New Life Spectrum is a great commercial brand, while Omega One seems like it's worth a try. For frozen, Hikari is probably the best. As for homemade, it's basically DIY frozen food. Many Discus keepers do this. Of course, you can always start your own starter cultures of live food, but I find it too much of a hassle and a risk.


----------



## gunnie (Oct 7, 2004)

I love the Omega One brand of fish foods and basically use it for all my fish. I raised my angels from babies on the color flakes, and they have grown into some beautiful fish! I am also interested in the New Life Spectrum brand but haven't tried it yet. Usually the better fish foods are the ones that don't list fish meal as the first ingredient. I have also borrowed a sticky from another forum I am active on in case you want to make your own food:



> Basic gel food:
> 
> Just like the foods our fish eat in nature, gel food is mostly water, and has a more 'natural' texture than pellets or flakes. Makes the fish feel 'fuller', avoids some of the potential problems of both hard, compressed sinking foods, and air filled floating foods.
> 
> ...


----------



## Error (Apr 16, 2004)

I am of the mind that a variety is best for just about every fish I can think of. Live, frozen, flake (high and low-quality), pellets and whatnot are all good when used together.

There are some foods you need to be careful with, such as blackworms and bloodworms. But generally, most commercial foods are decent fare if you supplement them with other stuff.


----------



## thaerin (Dec 12, 2004)

lets see... 9 different things of flakes/pellets/wafers (2 bottom feeder type foods, 1 algae wafer type, freeze dried bloodworms and daphnia, spirulina flakes, regular fish flakes, shrimp pellets, micro pellets), 2 different frozen foods (bloodworms and brine shrimp)and the occasional treat of blackworms (on which they are currently feasting). 
All told, 13 different foods. 
That enough variety?  I know, I spoil them rotten


----------



## TWood (Dec 9, 2004)

http://dictionary.reference.com/search?q=fish meal

"Fish meal, fish desiccated and ground fine, for use in soups, etc."

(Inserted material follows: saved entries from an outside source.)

-- ==== Sys2Proof/Machine/Bounds.lean ====
section
/-!
DEFINITION. Bound registers as a check reads them (R478 to R481).
-/

namespace Sys2Proof.Machine

open Sys2Proof.Bits

namespace Bound

/-- The mode: 0 flag, 1 clamp, 2 trap (R478). -/
def mode (w : Word) : Nat := nfield w 0 2
/-- The format's code (R478). -/
def fmt (w : Word) : Nat := nfield w 4 4
/-- The breach bit set (R480). -/
def broken (w : Word) : Word := setBit w 3 true

/-- The value of a bound code (R479); `open'` is the integer code without a limit and `below` its side. -/
def value (w : Word) (code : BitVec 28) (open' : BitVec 28) (below : Bool) : FVal :=
  if 8 ≤ fmt w then Fmt.f32.value (code.toNat * 16)
  else if code = open' then .inf below
  else .ofInt code.toInt

/-- The lower bound (R479). -/
def lo (w : Word) : FVal := value w (field w 8 28) 0x8000000 true
/-- The upper bound (R479). -/
def hi (w : Word) : FVal := value w (field w 36 28) 0x7FFFFFF false

/-- One value is strictly below another; neither is a NaN. -/
def less (x y : FVal) : Bool := match FVal.cmp x y with | some d => decide (d < 0) | none => false

/-- The value breaches the register (R480). -/
def breaches (w : Word) (v : FVal) : Bool :=
  v.isNan || (lo w).isNan || (hi w).isNan || less v (lo w) || less (hi w) v

/-- What clamp mode writes in place of a breaching value (R480). -/
def clamped (w : Word) (t : Ty) (v : FVal) : Rounded :=
  let low := v.isNan || less v (lo w) || less (hi w) (lo w)
  let x := if low then lo w else hi w
  roundElem t (if low || FVal.cmp x (lo w) == some 0 then .rup else .rdn) x 0

end Bound

end Sys2Proof.Machine
end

Omega One uses salmon and other -fish-.

I don't see the difference.

TW


----------



## trenac (Jul 16, 2004)

I think feeding a variety of foods is the best for keeping fish healthy and happy. To me the brand does not matter as much as variety.


----------



## cS (Jan 27, 2004)

Reading this thread makes me feel as if my fish and shrimps are living in poverty.  My babies are fed once a day, every other day, on generic flakes. I used to keep dwarf cichlids that refuse to eat flakes, so I gave them Hikari's frozen blood worms. When it rains, they get live earthworms. When it's spring, everyone dines on aphids for weeks on end.


----------



## Laith (Sep 4, 2004)

I feed a large variety (around 6 or 7 types) of packaged flake and pellet food. Don't really see the point in making my own and my fish are extremely healthy.

I just never buy large containers of packaged food as the vitamins degrade pretty rapidly once the container is opened. I buy small containers so I'm buying "fresh" regularly. I also only buy packaged food that has either a manufacturing date or an expiry date.

Once a week I feed frozen bloodworms.


----------